Journal of Biomedical Nanotechnology ◽

10.1166/jbn.2019.2784 ◽

2019 ◽

Vol 15 (7) ◽

pp. 1432-1442 ◽

Cited By ~ 7

Author(s):

Jiamin Tang ◽

Ruifang Zhao ◽

Xueqian Yin ◽

Ya Wen ◽

Yidong Shi ◽

...

Keyword(s):

Shape Memory ◽

Release Kinetics ◽

Drug Carrier ◽

Wet Spinning ◽

Therapeutic Drug ◽

Composite Fibers ◽

Practical Applications ◽

Berberine Chloride ◽

Chloride Hydrate

Smart wet-spun fibers for highly programmable release of therapeutic drug have been rarely reported. Herein, thermalresponsive composite fibers were successfully prepared by core-sheath wet-spinning technology in present study. They consisted of a model drug of natural antibacterial berberine chloride hydrate (BCH) and a drug carrier of temperature responsive shape memory polyurethane (SMPU).
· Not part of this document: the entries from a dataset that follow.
theorem blockR4_asPattern {bytes : List Byte} (h : bytes.length = 4) :
    blockR4 (asPattern (fromBE bytes)) = paddedBlock bytes := by
  match bytes, h with
  | [b0, b1, b2, b3], _ => exact congrArg paddedBlock (be4_fromBE b0 b1 b2 b3)

/-- The block of a motor register after its decode routine ran. -/
theorem MotorRegs.readBlock_write {m n : MotorRegs} {i : MotorId} {r : MotorReg} {bytes : List Byte}
    (h : m.write (fromBE bytes) r = some n) (hlen : bytes.length = r.width) :
    n.readBlock r = paddedBlock (storedField (.motor i r) bytes) := by
  cases r with
  | control =>
    cases h
    rw [MotorRegs.readBlock, MotorRegs.commitControl_control]
    exact blockR1_masked asControl hlen
  | power =>
    cases h
    exact blockR1_asByte hlen
  | targetRate =>
    cases h
    exact blockR2_asHalf hlen
  | _ => cases h

/-- The block of a register after its decode routine ran: the written bytes, less the reserved bits (R106, R117). -/
theorem State.readReg_writeReg {s t : State} {r : Reg} {bytes : List Byte} (h : s.writeReg (fromBE bytes) r = some t)
    (haccess : r.access = .readWrite) (hlen : bytes.length = r.width) :
    t.readReg r = paddedBlock (storedField r bytes) := by
  cases r with
  | motor i r =>
    obtain ⟨m, hm, rfl⟩ := Option.map_eq_some_iff.mp h
    rw [State.readReg, State.motor_setMotor_same]
    exact MotorRegs.readBlock_write hm hlen
  | pidKp => cases h; exact blockR4_asPattern hlen
  | pidKi => cases h; exact blockR4_asPattern hlen
  | pidKd => cases h; exact blockR4_asPattern hlen
  | rampingRate => cases h; exact blockR1_asByte hlen
  | minPower => cases h; exact blockR1_asByte hlen
  | busAddress => cases h; exact blockR1_masked asBusAddress hlen
  | settingsSave => cases haccess
  | settingsLoad => cases haccess
  | softReset => cases haccess

/-! ### What the end of the transaction leaves alone -/

/-- `UPDATE` recomputes read-only registers and the output; it writes no register that the bus can write (R320). -/
theorem MotorRegs.readBlock_update (m : MotorRegs) (f : Byte) {r : MotorReg} (h : r.access = .readWrite) :
    (m.update f).readBlock r = m.readBlock r := by
  cases r with
  | control => rw [MotorRegs.readBlock, MotorRegs.update_control, MotorRegs.readBlock]
  | power => rw [MotorRegs.readBlock, MotorRegs.update_setPower, MotorRegs.readBlock]
  | targetRate => rw [MotorRegs.readBlock, MotorRegs.update_targetRate, MotorRegs.readBlock]
  | _ => cases h
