/-- R97: a reset in the middle of a frame hands off and discards nothing, emits nothing, leaves every unread byte, and
the decoder's next operation scans for a start byte. The encoder is idle, and a request taken before the reset is not
emitted again: only the requests still presented can be accepted. -/
def Obligations.ResetAbandonsFrames : Prop :=
  ∀ (s t : State), exec .reset s = .next t →
    outcomes t.hist = outcomes s.hist ∧ wireBytes t.hist = wireBytes s.hist ∧
    t.rxIn = s.rxIn ∧ t.requests = s.requests ∧ t.rxState = .seekStart ∧ t.txState = .idle ∧
    (∀ (b : Byte) (rest : List Byte), s.rxIn = b :: rest →
      decoderOp t.toBlock = some (if b = 0x3A then .rxSof else .rxSkip b)) ∧
    (s.rxIn = [] → decoderOp t.toBlock = none) ∧ (s.requests = [] → ∀ k : Nat, encoderOp k t.toBlock = none)

/-! ### The step -/

/-- R49, R67, R93: on the decoder's turn (or with no turns listed, when the decoder goes first: log 5) the head byte's
operation runs. -/
def Obligations.StepRunsSelectedByte : Prop :=
  ∀ (s : State) (b : Byte) (rest : List Byte) (ts : List Turn) (i : Instr),
    s.turns = .decoder :: ts ∨ (s.turns = [] ∧ ts = []) → s.rxIn = b :: rest →
    decode (.byte s.rxState b) = .ok i → step s = exec i { s with turns := ts }

/-- R60, R63, R77, R93: on its turn an agent's port operation runs; with no turns listed the order is the decoder,
then the encoder (log 5). -/
def Obligations.StepRunsPortOperation : Prop :=
  ∀ (s : State) (ts : List Turn),
    (s.turns = .decoder :: ts ∨ (s.turns = [] ∧ ts = []) → s.rxState = .emit → s.pktReady = true →
      step s = exec .rxAccept { s with turns := ts }) ∧
    (∀ k : Nat, s.turns = .encoder k :: ts ∨ (s.turns = [] ∧ ts = [] ∧ k = 0 ∧ decoderOp s.toBlock = none) →
      (∀ r : Request, s.txState = .idle → s.requests[k]? = some r →
        step s = exec (.txEnc r.slave r.cmd r.data) { s with turns := ts }) ∧
      (s.txState = .send → s.sinkReady = true → step s = exec .txByte { s with turns := ts }))

/-- R93, R51, R50: what each move of the environment does on its turn. -/
def Obligations.EnvironmentMoves : Prop :=
  ∀ (s : State) (m : EnvMove) (rest : List EnvMove) (ts : List Turn),
    s.turns = .environment :: ts → s.env = m :: rest →
    let u := { s with turns := ts, env := rest }
    (∀ bs : List Byte, m = .rx bs → step s = .next { u with rxIn := s.rxIn ++ bs }) ∧
    (∀ r : Request, m = .enc r → r.data.length ≤ 255 → step s = .next { u with requests := s.requests ++ [r] }) ∧
    (∀ x : Bool, m = .sink x → step s = .next { u with sinkReady := x }) ∧
    (∀ x : Bool, m = .pkt x → step s = .next { u with pktReady := x }) ∧
    (m = .reset → step s = exec .reset u) ∧
    (∀ (slave cmd len : Byte) (data : List Byte), m = .cks slave cmd len data → data.length = len.toNat →
      step s = exec (.cks slave cmd len data) u) ∧
    (∀ (slave cmd len : Byte) (data : List Byte) (cand : Word), m = .cksCheck slave cmd len data cand →
      data.length = len.toNat → step s = exec (.cksCheck slave cmd len data cand) u)

/-- R10, R64, R67, R77, R91: an operation whose guard is false does not happen: nothing moves.
The next state with nothing changed is the model's form of that (log 4). -/
def Obligations.DisabledOperationDoesNotMove : Prop :=
  ∀ (i : Instr) (s : State), i.wellFormed = true → ¬ enabled i s → exec i s = .next s

/-- R10: in a state with the invariant every enabled operation takes its step; every one but a checksum port adds to
the event history. -/
def Obligations.EnabledOperationCompletes : Prop :=
  ∀ (i : Instr) (s : State), i.wellFormed = true → Inv s → enabled i s →
    ∃ (t : State) (es : List Event), exec i s = .next t ∧ t.hist = s.hist ++ es ∧
      ((isDecoderOp i = true ∨ isEncoderOp i = true ∨ i = .reset) → es ≠ [])

/-- R40, R91: with no operation enabled and no move of the environment left, the machine stays as it is (in the
model's form, log 4). -/
def Obligations.StuckMachineStays : Prop :=
  ∀ s : State, s.turns = [] → s.env = [] →
    (if s.rxState = .emit then s.pktReady = false else s.rxIn = []) →
    (if s.txState = .idle then s.requests = [] else s.sinkReady = false) →
    step s = .next s

/-- R40, R67, R77, R101, R104: a decoder with no input byte, and a decoder in EMIT whose sink withholds acceptance,
waits in whatever state it is in, for as many turns as it is given: nothing but the turns is used up, and no byte is
consumed (in the model's form of a wait, log 4). -/
def Obligations.DecoderWaits : Prop :=
  ∀ (n : Nat) (s : State) (ts : List Turn),
    (s.rxState ≠ .emit ∧ s.rxIn = []) ∨ (s.rxState = .emit ∧ s.pktReady = false) →
    s.turns = List.replicate n .decoder ++ ts →
    Host.Core.run core n s = .next { s with turns := ts }
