/-- R67 to R77: what each operation of the decoder does, once its guard holds, is one of these effects. -/
theorem execAt_decoder_effect {i : Instr} (hi : isDecoderOp i = true) (h : execAt m i s = .next t) :
    DecoderEffect m s t := by
  cases i with
  | rxSof =>
    obtain ⟨hst, hb, rfl⟩ | rfl := Block.execRxSof_next h
    · exact .grows _ _ hb rfl rfl (Block.presented_eq_none (by simp [hst])) rfl fun _ =>
        Block.candidateBytes_rxSof (s := s.rxTake startByte) hst
    · exact .waits
  | rxSkip b =>
    obtain ⟨hne, hst, hb, rfl⟩ | rfl := Block.execRxSkip_next h
    · exact .skips b hne hst hb
    · exact .waits
  | rxSlave b =>
    obtain ⟨hst, hb, rfl⟩ | rfl := Block.execRxSlave_next h
    · exact .grows _ _ hb rfl rfl (Block.presented_eq_none (by simp [hst])) rfl fun _ =>
        Block.candidateBytes_rxSlave (s := s.rxTake b) hst
    · exact .waits
  | rxCmd b =>
    obtain ⟨hst, hb, rfl⟩ | rfl := Block.execRxCmd_next h
    · exact .grows _ _ hb rfl rfl (Block.presented_eq_none (by simp [hst])) rfl fun _ =>
        Block.candidateBytes_rxCmd (s := s.rxTake b) hst
    · exact .waits
  | rxLen b =>
    obtain ⟨hst, hb, rfl⟩ | rfl := Block.execRxLen_next h
    · exact .grows _ _ hb rfl rfl (Block.presented_eq_none (by simp [hst])) (Block.presented_payload rfl) fun _ =>
        Block.candidateBytes_rxLen (s := s.rxTake b) hst
    · exact .waits
  | rxData b =>
    obtain ⟨hst, hb, -, rfl⟩ | rfl := Block.execRxData_next h
    · exact .grows _ _ hb rfl rfl (Block.presented_eq_none (by simp [hst])) (Block.presented_payload rfl) fun hwf =>
        Block.candidateBytes_rxData (s := s.rxTake b) hwf hst
    · exact .waits
  | rxCksh b =>
    obtain ⟨hst, hb, rfl⟩ | rfl := Block.execRxCksh_next h
    · exact .grows _ _ hb rfl rfl (Block.presented_eq_none (by simp [hst])) rfl fun _ =>
        Block.candidateBytes_rxCksh (s := s.rxTake b) hst
    · exact .waits
  | rxCksl b =>
    obtain ⟨hst, hb, rfl⟩ | rfl := Block.execRxCksl_next h
    · exact .grows _ _ hb rfl rfl (Block.presented_eq_none (by simp [hst])) rfl fun _ =>
        Block.candidateBytes_rxCksl (s := s.rxTake b) hst
    · exact .waits
  | rxEof =>
    obtain ⟨hst, hb, rfl⟩ | rfl := Block.execRxEof_next h
    · exact .judges endByte hst hb
    · exact .waits
  | rxEofBad e =>
    obtain ⟨he, hst, hb, rfl⟩ | rfl := Block.execRxEofBad_next h
    · rw [← Block.judged_bad he m]
      exact .judges e hst hb
    · exact .waits
  | rxAccept =>
    obtain ⟨hst, -, rfl⟩ | rfl := Block.execRxAccept_next h
    · exact .hands hst
    · exact .waits
  | txEnc | txByte | cks | cksCheck | reset => cases hi

end DecoderEffects

/-! ### The packets that leave -/

/-- R36, R75, R77: the one packet an operation can hand off is the presented one, which VALIDATE has admitted. -/
theorem OnlyAdmitted.of_execAt {m : AddrMode} {i : Instr} {s t : Block} (hinv : Inv ⟨s, m⟩) (hs : OnlyAdmitted ⟨s, m⟩)
    (h : execAt m i s = .next t) : OnlyAdmitted ⟨t, m⟩ := by
  intro p hp
  obtain ⟨es, hhist, hrec, -⟩ := execAt_eventsFrom h
  rw [hhist] at hp
  obtain hp | hp := List.mem_append.1 hp
  · exact hs p hp
  · obtain ⟨-, hpres⟩ := hrec _ hp
    obtain ⟨hst, rfl⟩ := Block.presented_eq_some.1 hpres
    obtain ⟨-, haddr, -⟩ := verdict_eq_none.1 (hinv.emit_ok hst)
    exact ⟨haddr, Memory.length_slice _ _⟩

/-- Settles O53: only RX.ACCEPT hands a packet off, and the invariant says that it was admitted. -/
theorem onlyAdmittedPacketsLeave : Obligations.OnlyAdmittedPacketsLeave :=
  fun _ _ => step_keeps (fun _ _ _ _ _ _ _ h => h) fun _ _ _ _ => OnlyAdmitted.of_execAt

/-! ### The order of the input -/

theorem takenBytes_append (h es : List Event) : takenBytes (h ++ es) = takenBytes h ++ takenBytes es :=
  List.filterMap_append ..

theorem outcomes_append (h es : List Event) : outcomes (h ++ es) = outcomes h ++ outcomes es :=
  List.filterMap_append ..

/-- The encoder takes no input byte. -/
theorem takenBytes_eq_nil {es : List Event} (h : ∀ e ∈ es, e.isEncoder = true) : takenBytes es = [] := by
  refine List.filterMap_eq_nil_iff.2 fun e he => ?_
  have := h e he
  cases e <;> simp_all [Event.isEncoder]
The obtained composite fibers featured with well-controlled microscopic morphologies, exhibiting significantly enhanced thermal stability and superb mechanical properties. In vitro drug release test and corresponding release kinetics study were performed for investigation of BCH's release behavior. Results demonstrated that the release behaviors of BCH from the core-sheath fibers were pH-dependent, influenced by both diffusion from pore channels and the solubility of BCH in the release mediums, and BCH imbedded only in core part showed a longer release period compared with that in both core and sheath parts of the composite fibers. More importantly, the release rate of BCH can be simply controlled by changing the initial shapes of fibers through stretching and fixation of the stretched deformations. Furthermore, the antibacterial durability of the smart composites fibers was demonstrated and tracked according to the growth inhibition against both negative E. coli and positive S. aureus bacteria strains. All these results suggest that the developed composite fibers can be promising candidates as smart drug delivery vehicles for highly adjustable doses of target drugs towards practical applications.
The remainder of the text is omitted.